Tedofori Sos a Londra

Tre ragazzi cresciuti nei villaggi dell'infanzia a Battonya, in Ungheria, a Valmiera, in Lettonia, e a Novi Sad, in Serbia sono stati scelti per portare la fiaccola olimpica

fiaccola olimpicaZita, Linda e Slobodan – cresciuti rispettivamente nei Villaggi SOS a Battonya, in Ungheria, a Valmiera, in Lettonia, e a Novi Sad, in Serbia – sono stati scelti per portare la fiaccola olimpica. Entrata nel Villaggio SOS di Battonya quando aveva 8 anni insieme alle sue tre sorelle, Zita oggi ne ha 18 e la corsa è, da sempre, la sua disciplina preferita.
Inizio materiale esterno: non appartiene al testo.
/-- The refresh interval of a stack after a reading: halved above 85 °C, and the time below 82 °C is counted (R263). -/
def stackReading (s : State) (k : Nat) (t : Int) : State :=
  modStack s k fun K =>
    if 170 < t then { K with hotRefresh := true, coolSince := none }
    else if t < 164 then { K with coolSince := if K.hotRefresh then K.coolSince.or (some s.time) else none }
    else { K with coolSince := none }

/-- The thermal rules on a source whose temperature is known: one that reaches its trip temperature has reached its alert temperature
too (R31). -/
def thermalRules (s : State) (c i : Nat) : State :=
  match sourceTemp s c with
  | none => s
  | some t =>
    let d := sourceDie c
    let alert := fun s : State =>
      if s.toll.alerting.contains c then s
      else raiseAlert (logError s 0x0043 0 sevWarning d.1 d.2 0xFF (alertDetail c i t)) c
    if tripAt c ≤ t then thermalTrip (alert s) d.1 d.2 [c, unsigned 32 t]
    else if alertAt c ≤ t then alert s
    else if t ≤ alertAt c - 6 then showAlert { s with toll := { s.toll with alerting := s.toll.alerting.erase c } }
    else s

/-- SENSOR_READ: a reading is stored and the thermal rules apply; a temperature outside −40 °C to 150 °C is a failure. -/
def execSensorRead (sensor : Sensor) (reading : Int) (s : State) : Host.Outcome State Fault Refusal :=
  .next (if !powered s || hasFailed s sensor then s
    else
      match thermalSource sensor with
      | none => { s with toll := { s.toll with sensors := putReading s.toll.sensors sensor reading } }
      | some c =>
        if reading < -80 ∨ 300 < reading then failSensor s sensor
        else
          let s := { s with toll := { s.toll with sensors := putReading s.toll.sensors sensor reading } }
          let s := if 0x40 ≤ c then stackReading s (c - 0x40) reading else s
          thermalRules s c (sensorIndex sensor))

/-- SENSOR_FAILURE: no reading for 1 ms (R398). -/
def execSensorFailure (sensor : Sensor) (s : State) : Host.Outcome State Fault Refusal :=
  .next (if powered s then failSensor s sensor else s)

end Sys2Proof.Machine
end

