-- ==== Sys2Proof/Machine/Links.lean ====
section
/-! DEFINITION. Span frames as they reach an end of a link (07 R176 to R182), Stay frames as they reach an end of an association
(08 R224), their timers, and the bind window (07 R182). -/

namespace Sys2Proof.Machine

/-- Take a delivered frame with this payload out of the package's inbox. -/
def takeInbox (s : State) (src klass : Nat) (payload : List Byte) : State :=
  match s.pylon.inbox.find? fun f => f.src == src && f.klass == klass && f.payload == payload with
  | none => s
  | some f => { s with pylon := { s.pylon with inbox := s.pylon.inbox.erase f } }

/-! ### Span links -/

/-- A link of a program by its link ID: context and queue. -/
def findLink (s : State) (ok : SpanLink → Bool) : Option (Nat × Nat) :=
  (List.range 16).findSome? fun n =>
    (progAt s n).bind fun p => (p.queues.find? fun x => x.link.any ok).map fun x => (n, x.decl.queue)

def isEnd (link src : Nat) (L : SpanLink) : Bool := L.link == link && L.peer == src

/-- A DESC frame: the descriptor opens the next slot, a continuation adds segments (R178). -/
def onDesc (s : State) (n : Nat) (im : Image) (x : SpanQueue) (cont : Bool) (body : List Byte) : State :=
  if !cont then
    let i := x.fillAt
    let s := writeSlot (beginSlot s n x.decl.queue i) n im x i 0 body
    modSlot s n x.decl.queue i fun y => { y with segsSeen := (body.length - 64) / 8 }
  else
    let i := (x.fillAt + x.slots.length - 1) % x.slots.length
    let seen := (slotAt x i).segsSeen
    let s := writeSlot s n im x i (64 + 8 * seen) body
    modSlot s n x.decl.queue i fun y => { y with segsSeen := seen + body.length / 8 }

/-- A DATA frame goes into the slot that fills; the last one makes it FULL (R177, R188). -/
def onData (s : State) (n : Nat) (im : Image) (x : SpanQueue) (last : Bool) (off : Nat) (body : List Byte) : State :=
  let i := (x.fillAt + x.slots.length - 1) % x.slots.length
  if (slotAt x i).st != .filling then s
  else
    let s := writeSlot s n im x i off body
    if last && !faultedIn s n then fullSlot s n im x.decl.queue i else s

/-- An instruction of a stage acts on the queue: PUSH, POP and RELEASE name it, FORK and JOIN a group with it as a branch
(R195). -/
def actsOn (im : Image) (x : SpanQueue) (w : Nat) : Bool :=
  let op := opcodeOf w
  let i := (generalOf w).index
  if op = 0x10 ∨ op = 0x11 ∨ op = 0x12 then i == x.decl.queue
  else if op = 0x13 ∨ op = 0x14 then
    im.decls.groups.any fun g => g.index == i && g.kind == op - 0x13 && (g.queues.take g.branches).contains x.decl.queue
  else false

/-- Operations of the own program are outstanding on the link (R181): a slot or a credit is out, or a pier stands at an
operation on the queue. -/
def linkBusy (s : State) (n : Nat) (im : Image) (x : SpanQueue) (L : SpanLink) : Bool :=
  let at_ := fun p : Nat => actsOn im x (peekWord s im p)
  decide (0 < occupancy x) || (L.sending && L.sent != L.released) || (s.sched.active == some n && (allPiers im).any at_)

/-- A BIND frame (R182). -/
def onBind (s : State) (n q : Nat) (L : SpanLink) (digest : List Byte) : State :=
  if L.st != .binding then s
  else if digest = L.digest then
    checkBound (modLink s n q fun L => { L with st := .bound, heardAt := s.time, sentAt := s.time }) n
  else refuseLaunch s n stBadParam L.link

/-- A frame that the link discards is counted (R177). -/
def discardSpan (s : State) (n q : Nat) : State :=
  countCtx (modLink s n q fun L => { L with errors := L.errors + 1 }) n 2 q 6 1

/-- Act on a Span frame in order; one of a reserved type is discarded and counted (R177). -/
def actSpan (s : State) (n q : Nat) (f : SpanFrame) : State :=
  match progAt s n, imageAt s n with
  | some p, some im =>
    match spanQueueAt p q with
    | none => s
    | some x =>
      match x.link with
      | none => s
      | some L =>
        if f.type = 6 then onBind s n q L f.body
        else if L.st != .bound then discardSpan s n q
        else if f.type = 1 then onDesc s n im x (bit f.flags 1) f.body
        else if f.type = 2 then onData s n im x (bit f.flags 0) f.value f.body
        else if f.type = 3 then modLink s n q fun L => { L with released := f.value }
        else if f.type = 5 then peerLost s n L.link L.peer f.value
        else if f.type = 7 then
          (if linkBusy s n im x L then peerLost s n L.link L.peer 0 else modLink s n q fun L => { L with st := .closed })
        else if f.type = 4 then s
        else discardSpan s n q
  | _, _ => s

/-- Act on the frames that are next in order; the fuel is the number of frames held. -/
def drainSpan : Nat → State → Nat → Nat → State
  | 0, s, _, _ => s
  | k + 1, s, n, q =>
    match linkAt s n q with
    | none => s
    | some L =>
      match L.ahead.find? fun f => f.seq = L.rxSeq with
      | none => s
      | some f =>
        let s := modLink s n q fun L => { L with rxSeq := add32 L.rxSeq 1, ahead := L.ahead.erase f }
        drainSpan k (actSpan s n q f) n q

/-- A Span frame that reaches no bound end. An ABANDON on a link that an own fault has ended is still logged with the peer's
status (R205); a BIND may come before this end's launch and waits for it; any other frame is discarded and counted, and one whose
src is not the link's peer is logged too (R177, R241, R248). -/
def strayingSpan (s : State) (src : Nat) (f : SpanFrame) : State :=
  match findLink s (fun L => isEnd f.link src L), findLink s fun L => L.link == f.link with
  | some (n, q), _ =>
    if f.type = 6 then s
    else
      let s := takeInbox s src 1 (encodeSpan f)
      if f.type = 5 && (linkAt s n q).any (·.st == .failed) then peerLost s n f.link src f.value else discardSpan s n q
  | none, some (n, q) => discardFrame (discardSpan (takeInbox s src 1 (encodeSpan f)) n q) none (ownId s)
  | none, none => if f.type = 6 then s else discardFrame (takeInbox s src 1 (encodeSpan f)) none (ownId s)

/-- A Span frame arrives: the deadline restarts, and order is restored by seq (R176, R180). -/
def recvSpan (s : State) (src : Nat) (f : SpanFrame) : State :=
  match findLink s fun L => isEnd f.link src L && (L.st == .bound || L.st == .binding) with
  | none => strayingSpan s src f
  | some (n, q) =>
    let s := takeInbox s src 1 (encodeSpan f)
    match linkAt s n q with
    | none => s
    | some L =>
      let old := before32 f.seq L.rxSeq || L.ahead.any fun g => g.seq = f.seq
      let s := modLink s n q fun L => { L with heardAt := s.time, ahead := if old then L.ahead else L.ahead ++ [f] }
      drainSpan (L.ahead.length + 1) s n q

/-- SPAN_DESC: a descriptor or a continuation of a segment table. -/
def execSpanDesc (link src seq : Nat) (cont : Bool) (slot : Nat) (body : List Byte) (s : State) :
    Host.Outcome State Fault Refusal :=
  .next (if running s then recvSpan s src { type := 1, flags := flag cont 1, link, seq, value := slot, body } else s)
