-- ==== Sys2Proof/Safety.lean ====
section
/-! DEFINITION. What counts as a sound state: parts in the numbers that the spec gives, memories in their canonical form,
identity indices below the committed limit, the rings within their sizes. -/

namespace Sys2Proof.Machine

/-- The parts have the numbers that the spec gives them (00 R13, R14, 09 R228, 14 R342, 15 R363, R375). -/
def State.Shaped (s : State) : Prop :=
  s.queues.length = 64 ∧ s.ctxs.length = 16 ∧ s.pylon.ports.length = 64 ∧ s.hbm.footings.length = 12
    ∧ s.modules.length = 80 ∧ s.dies.map (·.code) = dieCodes

/-- HBM, the bytes written to host memory, the staged recovery package and the scratchpads are in canonical form, and each
pier is listed once, by rising ID. -/
def State.MemoriesWf (s : State) : Prop :=
  Memory.Wf s.hbm.mem ∧ Memory.Wf s.tether.hostMem ∧ Memory.Wf s.toll.staged ∧ (∀ P ∈ s.piers, Memory.Wf P.mem)
    ∧ s.piers.Pairwise fun P Q => P.id < Q.id

/-- The store holds records of the epoch in force only, as after a boot or a compaction (16 R383, R384). -/
def OneEpoch (t : Tollhouse) : Prop := ∀ r ∈ t.journal, r.epoch = epochOf t

/-- The store holds one epoch, and no index of the identity key at or above the last committed limit has been used (16 R393). -/
def State.IndexReserved (s : State) : Prop := OneEpoch s.toll ∧ s.toll.q ≤ indexLimit s.toll

/-- The log ring holds at most 8,192 entries (16 R402), and at most 16 slices are pending (14 R348). -/
def State.Bounded (s : State) : Prop := s.toll.log.length ≤ 8192 ∧ s.sched.queue.length ≤ 16

/-! ### Resets -/

/-- What every reset takes (18 R424): dies are held, modules out of their links, queues, contexts, commands, slices, piers, the
Caisson, the ports and the counters as at power-on. -/
def Cleared (t : State) : Prop :=
  t.dies = dieCodes.map Die.fresh ∧ t.modules = List.replicate 80 .fresh ∧ t.queues = List.replicate 64 .fresh ∧ t.cmds = []
    ∧ t.aborts = [] ∧ t.ctxs = List.replicate 16 none ∧ t.sched = .fresh ∧ t.piers = [] ∧ t.caisson = .fresh ∧ t.pylon = .fresh
    ∧ t.apr.tables = [] ∧ t.apr.feeds = [] ∧ t.counters = [] ∧ t.waits = [] ∧ t.tether.st = .down ∧ t.tether.posted = []
    ∧ (∀ K ∈ t.hbm.footings, K.selfRefresh = true) ∧ t.pkg.ready = false ∧ t.pkg.bootStep = 1

/-! ### Instructions of piers -/

/-- Pier p of context n stands at deck word w of image im and may issue it (03 R92, R96). HBM and the pier's scratchpad hold
no error, and no sampling session is open on the context. -/
abbrev AtWord (s : State) (p n : Nat) (im : Image) (w : Nat) : Prop :=
  pierReady s p = some (n, im) ∧ (pierAt s p).index < deckLength im p ∧ peekWord s im p = w ∧ wordOk w = true
    ∧ s.hbm.uncorrectable = [] ∧ s.hbm.correctable = [] ∧ (pierAt s p).badWords = [] ∧ (pierAt s p).weakWords = []
    ∧ (ctxAt s n).bind (·.sampling) = none

/-- The pier with its next instruction in its instruction buffer: filled from the deck in an HBM without errors when it was
not there (03 R69, R92). -/
def filled (s : State) (im : Image) (p : Nat) : Pier :=
  let P := pierAt s p
  match bufferedWord P with
  | some _ => P
  | none =>
    let k := min 4096 (deckLength im p - P.index)
    { P with bufferAt := P.index
             buffer := (List.range k).map fun j =>
               BitVec.ofNat 128 (field (s.hbm.mem.read (deckAddr im p P.index) (16 * k)) (16 * j) 16) }

/-- From s to t only piers and counters have changed, and of context n its watchdog's start: what an instruction of a pier
may change beside the pier itself and HBM. -/
def Beside (s t : State) (n : Nat) : Prop :=
  (∀ m, m ≠ n → ctxAt t m = ctxAt s m)
    ∧ (∃ k w, ctxAt t n = (ctxAt s n).map fun c =>
        { c with counters := k, program := c.program.map fun x => { x with watchdogAt := w } })
    ∧ t = { s with piers := t.piers, ctxs := t.ctxs, counters := t.counters }

/-! ### Rendezvous of stages -/

/-- Every pier of stage k has reached one and the same rendezvous instruction of its deck, with no earlier one under way (03
R94), and m is that meeting. HBM holds no error. -/
abbrev Meets (s : State) (k : Nat) (m : Meet) : Prop :=
  m.stage = k ∧ issuing s = some m.n ∧ imageAt s m.n = some m.im
    ∧ m.piers = (stagePiers m.im.decls k).map (fun p =>
        (p, (pierAt s p).index, peekWord s m.im p))
    ∧ (m.piers.head?).map (·.2.2) = some m.word
    ∧ (∀ p ∈ stagePiers m.im.decls k, atRest s p = true ∧ (pierAt s p).index < deckLength m.im p)
    ∧ (∀ x ∈ m.piers, isRendezvous (opcodeOf x.2.2) = true ∧ wordOk x.2.2 = true ∧ sameMeeting m.word x.2.2 = true)
    ∧ s.hbm.uncorrectable = [] ∧ s.hbm.correctable = []

/-- u is s with the piers' next instructions in their buffers (03 R92): what fetching for a rendezvous leaves. -/
def Fetched (s u : State) (im : Image) (ps : List Nat) : Prop :=
  (∀ q, pierAt u q = if q ∈ ps then filled s im q else pierAt s q)
    ∧ u = { s with piers := u.piers, counters := u.counters }

/-- Every target of a PUSH or FORK takes the payload: the checks of 07 R186 hold and each has a free slot or credit. -/
abbrev MaySend (s : State) (m : Meet) (targets : List SpanQueue) : Prop :=
  targets.all (fun x => x.decl.producer == m.stage && targetRoom x
      && decide ((payloadOf s m.slices).length ≤ (classOf m.im x.decl).payloadMax)) = true
    ∧ strays m.im m.slices = none ∧ badSlice s m.slices = none

/-! ### Frames of links and associations -/

/-- A Span frame of this sequence number is the next in order at an end of a link that is bound or binding (07 R176), and no
later one is held: queue q of context n, with link L. -/
abbrev SpanNext (s : State) (link src seq n q : Nat) (im : Image) (x : SpanQueue) (L : SpanLink) : Prop :=
  running s = true ∧ findLink s (fun L => isEnd link src L && (L.st == .bound || L.st == .binding)) = some (n, q)
    ∧ imageAt s n = some im ∧ ((progAt s n).bind fun p => spanQueueAt p q) = some x ∧ x.link = some L
    ∧ L.rxSeq = seq ∧ L.ahead = []

/-- A Stay frame of this sequence number is the next in order on the association of context n with a peer (08 R224), and no
later one is held. -/
abbrev StayNext (s : State) (peer seq n : Nat) (A : Assoc) : Prop :=
  running s = true ∧ findAssoc s peer (fun A => A.st == .bound || A.st == .binding) = some n
    ∧ assocAt s n peer = some A ∧ A.rxSeq = seq ∧ A.ahead = []

/-- The frame has been taken from the port and moved the link on, with nothing else changed. -/
abbrev SpanTaken (s u : State) (n q : Nat) (x : SpanQueue) (L : SpanLink) : Prop :=
  linkAt u n q = some { L with rxSeq := add32 L.rxSeq 1, heardAt := s.time }
    ∧ ((progAt u n).bind fun p => spanQueueAt p q) = some { x with link := linkAt u n q }
    ∧ u = { s with pylon := { s.pylon with inbox := u.pylon.inbox }, ctxs := u.ctxs }

/-- The frame has been taken from the port and moved the association on, with nothing else changed. -/
abbrev StayTaken (s u : State) (n peer : Nat) (A : Assoc) : Prop :=
  assocAt u n peer = some { A with rxSeq := add32 A.rxSeq 1, heardAt := s.time }
    ∧ u = { s with pylon := { s.pylon with inbox := u.pylon.inbox }, ctxs := u.ctxs }

/-! ### Ports -/

/-- A port of the running package that is ACTIVE (09 R231). -/
abbrev PortOn (s : State) (p : Nat) (P : Port) : Prop := running s = true ∧ s.pylon.ports[p]? = some P ∧ P.st = .active

end Sys2Proof.Machine
end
Linda ha 13 anni e vive nel Villaggio SOS di Valmiera. Nell’inverno 2011 vince la medaglia di bronzo nella sua categoria ai Campionati Nazionali ed è determinata a dedicare la sua vita allo sport. Cresciuto nel Villaggio SOS di Novi Sad e anche lui tedoforo alle Olimpiadi, Slobodan ha 23 anni e quando ne aveva solo 10 anni denuncia le violenze domestiche subite, salvando anche i suoi due fratellini più piccoli da un futuro terribile. Oggi gli ottimi risultati scolastici e la sua disciplina vengono ripagati con due borse di studio dalla Facoltà di Scienze Naturali. Tre storie diverse e, allo stesso modo, luminose.
Tre bambini cresciuti all’interno di un Villaggio SOS, grazie all’amore di un’educatrice che si è presa cura di loro. Tre giovani che hanno inseguito un sogno e che, grazie al loro impegno, lo hanno raggiunto.